- Concerns among the majority of the public in New Caledonia regarding the territory's economic dependence on France are highly likely to offset any desire for full sovereignty, resulting in a vote to remain part of France.
- There is a high risk of violence from disaffected indigenous (Kanak) youths in the aftermath of the vote, if, as indicated in opinion polls, the option of independence is rejected.
- French-owned businesses, including key mining assets across the territory, are likely to be targeted as part of any protests.
On 4 November, France's overseas territory of New Caledonia is to hold an independence referendum.
The island territory of New Caledonia was annexed by France in 1853. An upsurge in violence between pro- and anti-independence factions in the mid-1980s led to the signing of first the Matignon Agreements in 1988, and then the Nouméa Accord in 1998. This latter agreement made provision for a vote on independence to be held within 20 years, hence the 4 November referendum.
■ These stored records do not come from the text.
/-- A run with no CONFIG command and no reset leaves the filter in being and every set bit set (10 R45 item 3). -/
theorem runAll_set_only {s t : State} {es : List HostEvent} (hi : BlockInv s) (hm : s.mode = .ready)
    (hes : ∀ e ∈ es, keepsFilter e = true) (h : runAll s es = .next t) :
    SameFilter s t ∧ ∀ j, s.buckets.testBit j = true → t.buckets.testBit j = true := by
  induction es generalizing s with
  | nil =>
    rw [runAll_nil] at h
    cases h
    exact ⟨(SameFilter.refl hi hm).facing [], fun _ => id⟩
  | cons e es ih =>
    obtain ⟨r, hr, hrun⟩ := runAll_cons_next h
    obtain ⟨hk, hes⟩ := List.forall_mem_cons.mp hes
    obtain ⟨-, -, -, hbits⟩ := readyFilterIsSetOnly e s r hi hm hk hr
    have hsame := SameFilter.after_move hi hm hk hr
    obtain ⟨hsame', hbits'⟩ := ih hsame.inv hsame.ready hes hrun
    exact ⟨hsame.trans hsame', fun j hj => hbits' j (hbits j hj)⟩

/-! ### The locations of a key (43 R112) -/

/-- The k locations of the key u in the filter of s. -/
def State.keyLocations (s : State) (u : List CodeUnit) : List Nat :=
  (List.range s.k.toNat).map (location (hashOf s.params seedA u) (hashOf s.params seedB u) s.m.toNat)

theorem mem_keyLocations {s : State} {u : List CodeUnit} {j : Nat} : j ∈ s.keyLocations u ↔
    ∃ i < s.k.toNat, location (hashOf s.params seedA u) (hashOf s.params seedB u) s.m.toNat i = j := by
  simp [State.keyLocations]

/-- A key has the same locations as long as the filter is the same. -/
theorem SameFilter.keyLocations {s t : State} (h : SameFilter s t) : t.keyLocations = s.keyLocations := by
  unfold State.keyLocations
  rw [h.params, h.m, h.k]

/-- The lanes in use probe the locations of the current key (41 R101). -/
theorem probes_of_currentKey {s : State} {u : List CodeUnit} (hi : BlockInv s) (h : s.mode ≠ .off)
    (hu : s.currentKey u) : s.finalize.probes = s.keyLocations u := by
  obtain ⟨-, -, -, hk⟩ := (geometryOk_iff s).mp (geometry_of_ne_off hi h)
  obtain ⟨hA, hB⟩ := hu
  rw [finalize_probes (configured_of_ne_off h) hk, hA, hB]
  rfl

/-- ADD of the key u sets the bits of u's locations, in the same filter (43 R112). -/
theorem exec_add_key {s : State} {u : List CodeUnit} (hi : BlockInv s) (hm : s.mode = .ready) (hu : s.currentKey u) :
    ∃ t, exec .add s = .next t ∧ SameFilter s t ∧ t.buckets = parallelSet s.buckets (s.keyLocations u) := by
  have hon := (SameFilter.refl hi hm).ne_off
  exact ⟨_, exec_add hi hm, ⟨hi.addProbes hon, hm, rfl, rfl, rfl⟩, by rw [probes_of_currentKey hi hon hu]⟩

/-- TEST of the key u reads the bits of u's locations (43 R113). -/
theorem exec_test_key {s : State} {u : List CodeUnit} (hi : BlockInv s) (hm : s.mode = .ready) (hu : s.currentKey u) :
    ∃ t, exec .test s = .next t ∧ t.hit = parallelTest s.buckets (s.keyLocations u) :=
  ⟨_, exec_test hi hm, by rw [probes_of_currentKey hi (SameFilter.refl hi hm).ne_off hu]⟩

/-- Settles O46: ADD sets the bits of u's locations, the moves between keep the filter and its set bits, and so TEST probes
the same locations and finds every bit set. -/
theorem noFalseNegatives : Obligations.NoFalseNegatives := by
  intro s t r u es hi hm hu hadd hes hrun hur
  obtain ⟨t', ht', hst, hset⟩ := exec_add_key hi hm hu
  obtain rfl : t' = t := Host.Outcome.next.inj (ht'.symm.trans hadd)
  obtain ⟨htr, hkept⟩ := runAll_set_only hst.inv hst.ready hes hrun
  obtain ⟨q, hq, hhit⟩ := exec_test_key htr.inv htr.ready hur
  refine ⟨q, hq, ?_⟩
  rw [hhit, (hst.trans htr).keyLocations, parallelTest, List.all_eq_true]
  intro l hl
  apply hkept
  rw [hset, testBit_parallelSet hi.buckets_wf, decide_eq_true hl, Bool.true_or]

/-! ### Runs of the host program's lines (30 R80 to R82) -/

/-- A command statement performs its command (30 R81). -/
theorem perform_cmd {i : Instr} (h : i.wf = true) (s : State) : perform (cmd i) s = exec i s :=
  perform_of_isCommand ⟨_, rfl, decodeInvertsEncode i h⟩ s

theorem runAll_cmd {i : Instr} {s t : State} (h : i.wf = true) (hex : exec i s = .next t) :
    runAll s [cmd i] = .next (t.facing []) := by
  rw [runAll_cons [] ((perform_cmd h s).trans hex), runAll_nil]

/-- KEY_UNIT commands fold their units into the lanes and count them, and change nothing else of the block (40 R93). -/
theorem runAll_keyUnits (u : List CodeUnit) (s : State) : runAll s (u.map fun c => cmd (.keyUnit c)) = .next { s with
    laneA := u.foldl (foldUnit s.params.unitOrder) s.laneA
    laneB := u.foldl (foldUnit s.params.unitOrder) s.laneB
    keyLen := s.keyLen + BitVec.ofNat 32 u.length
    inbox := [] } := by
  induction u generalizing s with
  | nil =>
    rw [List.map_nil, runAll_nil, List.length_nil, BitVec.add_zero]
    rfl
  | cons c u ih =>
    have hlen : s.keyLen + BitVec.ofNat 32 (c :: u).length = s.keyLen + 1#32 + BitVec.ofNat 32 u.length := by
      rw [List.length_cons, Nat.add_comm, BitVec.ofNat_add, BitVec.add_assoc]
    rw [List.map_cons, runAll_cons _ ((perform_cmd rfl s).trans rfl), ih, hlen]
    rfl

/-- `KEY u` makes u the current key of the same filter and leaves the array alone (40 R94). -/
theorem runAll_keyEvents {s : State} (hi : BlockInv s) (hm : s.mode = .ready) (u : List CodeUnit) :
    ∃ t, runAll s (keyEvents u) = .next t ∧ SameFilter s t ∧ t.buckets = s.buckets ∧ t.currentKey u := by
  rw [keyEvents, runAll_cons _ ((perform_cmd rfl s).trans rfl), runAll_keyUnits]
  exact ⟨_, rfl, ⟨{ hi with }, hm, rfl, rfl, rfl⟩, rfl, rfl, rfl⟩

/-- `ADDKEY u` sets the bits of u's locations, in the same filter (30 R82, 43 R112). -/
theorem runAll_addKey {s : State} (hi : BlockInv s) (hm : s.mode = .ready) (u : List CodeUnit) :
    ∃ t, runAll s (Stmt.addKey u).expand = .next t ∧ SameFilter s t ∧
      t.buckets = parallelSet s.buckets (s.keyLocations u) := by
  obtain ⟨r, hr, hsr, hbuckets, hu⟩ := runAll_keyEvents hi hm u
  obtain ⟨t, ht, hrt, hset⟩ := exec_add_key hsr.inv hsr.ready hu
  refine ⟨t.facing [], ?_, (hsr.trans hrt).facing [], ?_⟩
  · exact (runAll_append _ hr).trans (runAll_cmd rfl ht)
  · rw [State.facing_buckets, hset, hbuckets, hsr.keyLocations]

/-- Adding the keys of a list sets the bits of all their locations, in the same filter (43 R116). -/
theorem runAll_addKeys {s : State} (hi : BlockInv s) (hm : s.mode = .ready) (us : List (List CodeUnit)) :
    ∃ t, runAll s (assemble (us.map Stmt.addKey)) = .next t ∧ SameFilter s t ∧
      t.buckets = parallelSet s.buckets (us.flatMap s.keyLocations) := by
  induction us generalizing s with
  | nil => exact ⟨_, runAll_nil s, (SameFilter.refl hi hm).facing [], rfl⟩
  | cons u us ih =>
    obtain ⟨r, hr, hsr, hfirst⟩ := runAll_addKey hi hm u
    obtain ⟨t, ht, hrt, hrest⟩ := ih hsr.inv hsr.ready
    refine ⟨t, (runAll_append _ hr).trans ht, hsr.trans hrt, ?_⟩
    rw [hrest, hfirst, hsr.keyLocations, List.flatMap_cons]
    exact List.foldl_append.symm

/-- Entering and testing the key u gives the bits of u's locations (43 R113). -/
theorem runAll_testKey {s : State} (hi : BlockInv s) (hm : s.mode = .ready) (u : List CodeUnit) :
    ∃ t, runAll s (keyEvents u ++ [cmd .test]) = .next t ∧ t.hit = parallelTest s.buckets (s.keyLocations u) := by
  obtain ⟨r, hr, hsr, hbuckets, hu⟩ := runAll_keyEvents hi hm u
  obtain ⟨t, ht, hhit⟩ := exec_test_key hsr.inv hsr.ready hu
  refine ⟨t.facing [], (runAll_append _ hr).trans (runAll_cmd rfl ht), ?_⟩
  rw [State.facing_hit, hhit, hbuckets, hsr.keyLocations]

/-- Settles O47: either run sets, in parallel, the locations of all its keys, and these are the same up to their order. -/
theorem addOrderDoesNotMatter : Obligations.AddOrderDoesNotMatter := by
  intro s us vs hi hm hperm
  obtain ⟨t, ht, hst, htb⟩ := runAll_addKeys hi hm us
  obtain ⟨r, hr, hsr, hrb⟩ := runAll_addKeys hi hm vs
  have hsame : t.buckets = r.buckets := by
    rw [htb, hrb, parallelSet_perm hi.buckets_wf (hperm.flatMap_right s.keyLocations)]
  refine ⟨t, r, ht, hr, hsame, fun j => ?_, fun u => ?_⟩
  · rw [htb, testBit_parallelSet hi.buckets_wf, Bool.or_eq_true, decide_eq_true_eq, or_comm, List.mem_flatMap]
    simp only [mem_keyLocations]
  · obtain ⟨a, ha, hahit⟩ := runAll_testKey hst.inv hst.ready u
    obtain ⟨b, hb, hbhit⟩ := runAll_testKey hsr.inv hsr.ready u
    exact ⟨a, b, ha, hb, by rw [hahit, hbhit, hsame, hst.keyLocations, hsr.keyLocations]⟩

/-! ### ADD and TEST (43 R112, R113) -/

/-- Bit j of word w is probed exactly when one of the k remainders of 41 R98 names it. -/
theorem mem_probes_word {s : State} (hi : BlockInv s) (h : s.mode ≠ .off) (w j : Nat) :
    32 * w + j ∈ s.finalize.probes ↔ ∃ i < s.k.toNat,
      ((mix s.params.mixPlan s.laneA).toInt + i * (mix s.params.mixPlan s.laneB).toInt) % (s.m.toNat : Int) =
        32 * w + j := by
  obtain ⟨-, hm, -⟩ := (geometryOk_iff s).mp (geometry_of_ne_off hi h)
  simp only [mem_probes hi h, ← location_cast _ _ (show 0 < s.m.toNat by omega)]
  norm_cast

/-- Settles O44: opcode 4 reads no operand, and the parallel set sets exactly the probed bits. -/
theorem addInsertsTheCurrentKey : Obligations.AddInsertsTheCurrentKey := by
  refine ⟨isPlainCommand_of_commandOf rfl (fun _ => rfl) rfl, fun s hi => ⟨fun hm => ?_, fun hm => if_pos hm⟩⟩
  have hon := (SameFilter.refl hi hm).ne_off
  refine ⟨_, exec_add hi hm, fun w j hj => ?_, rfl, rfl, rfl, (finalize_locv_iff s).mpr hon, rfl⟩
  rw [getLsbD_read _ w hj, getLsbD_read _ w hj, testBit_parallelSet hi.buckets_wf, Bool.or_eq_true, decide_eq_true_eq,
    mem_probes_word hi hon, or_comm]

/-- The parallel test holds exactly when bit j of word w is set for every tested location 32 w + j (42 R108). -/
theorem parallelTest_iff (b : Memory) (ls : List Nat) :
    parallelTest b ls = true ↔ ∀ w j, j < 32 → 32 * w + j ∈ ls → (b.read w).getLsbD j = true := by
  rw [parallelTest, List.all_eq_true]
  constructor
  · intro h w j hj hl
    rw [getLsbD_read b w hj]
    exact h _ hl
  · intro h l hl
    rw [testBit_eq]
    exact h _ _ (Nat.mod_lt l (by decide)) (by rwa [Nat.div_add_mod])

/-- Settles O45: opcode 5 reads no operand, and the parallel test asks for exactly the probed bits, none of them for k = 0. -/
theorem testProbesTheCurrentKey : Obligations.TestProbesTheCurrentKey := by
  refine ⟨isPlainCommand_of_commandOf rfl (fun _ => rfl) rfl, fun s hi => ⟨fun hm => ?_, fun hm => if_pos hm⟩⟩
  have hon := (SameFilter.refl hi hm).ne_off
  refine ⟨_, exec_test hi hm, ?_, fun hk => ?_, rfl, rfl, rfl, (finalize_locv_iff s).mpr hon, rfl⟩
  · rw [parallelTest_iff]
    simp only [mem_probes_word hi hon]
    exact ⟨fun h i hik w j hj hl => h w j hj ⟨i, hik, hl⟩, fun h w j hj ⟨i, hik, hl⟩ => h i hik w j hj hl⟩
  · have hnone : s.finalize.probes = [] := by
      rw [State.probes, State.finalize_k, hk]
      rfl
    rw [hnone]
    rfl
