-- ==== Sys2Proof/Machine/Step.lean ====
section
/-! DEFINITION. One step of the machine: an instruction of the core, the entry of an interrupt, or the turn of another
agent (00_scope.md R13; 60_exceptions.md R225, R227, R231; 70_reset_and_hazards.md R275). -/

namespace Sys2Proof.Machine

/-- The turn of the core: asleep it executes nothing (R212), else it executes the instruction at the pc. -/
def coreTurn (s : State) : Host.Outcome State Fault Refusal :=
  if s.asleep = true then .next s else andThen (fetchInstr s) fun i => exec i s

/-- A turn of the interrupt agent: the interrupt that can be taken is entered (R225, R229); where none can, the turn
passes. -/
def deliver (s : State) : Host.Outcome State Fault Refusal :=
  match s.takeable with
  | some v => enterInterrupt v s
  | none => .next s

/-- An instruction boundary at which nothing else is due: an interrupt that can be taken is taken (R225), else it is the
core's turn. -/
def boundary (s : State) : Host.Outcome State Fault Refusal :=
  match s.takeable with
  | some v => enterInterrupt v s
  | none => coreTurn s

/-- One step. The run ends where pc = END_PC (R275), whoever would be next and whether or not the core is asleep
(DESIGN CHOICE, log 20); else the agenda says who moves (log 15). -/
def step (s : State) : Host.Outcome State Fault Refusal :=
  if s.atEnd = true then .fault .endOfRun
  else
    match s.agenda with
    | [] => boundary s
    | .core :: rest => coreTurn { s with agenda := rest }
    | .interrupt :: rest => deliver { s with agenda := rest }
    | .device e :: rest => .next (deviceEvent e { s with agenda := rest })
    | .mid e :: rest => .next (deviceEvent e { s with agenda := rest })
    | .reset c :: rest => .next (takeReset c { s with agenda := rest })

/-- The state with the instruction of an opcode-table row's bits where step fetches next (log 27, log 28). -/
def State.withFetchWord (s : State) (nbits w : Nat) : State := (s.storeAtPc nbits w).withFormOf nbits w

end Sys2Proof.Machine
end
Since 1999, Paris has ceded control of most areas of domestic policy to the local government in Nouméa, with the upcoming independence vote concerning the remaining sovereign powers retained by Paris, namely: justice, internal security, defence, monetary, and foreign relations. Given the territory's increased autonomy over the past 20 years, and with financial transfers from France remaining a key source of economic support to the archipelago - amounting to more than CFP152 billion (USD1.5 billion) in 2015, or some 17.3% of GDP, according to information in a January 2018 report by the UN - the indications are that the majority of voters favour the status quo. Opinion polling carried out over mid-2018 by the local branch of the KANTAR TNS market research organisation found that 69-75% of people planned to vote against independence, with only 20% in favour.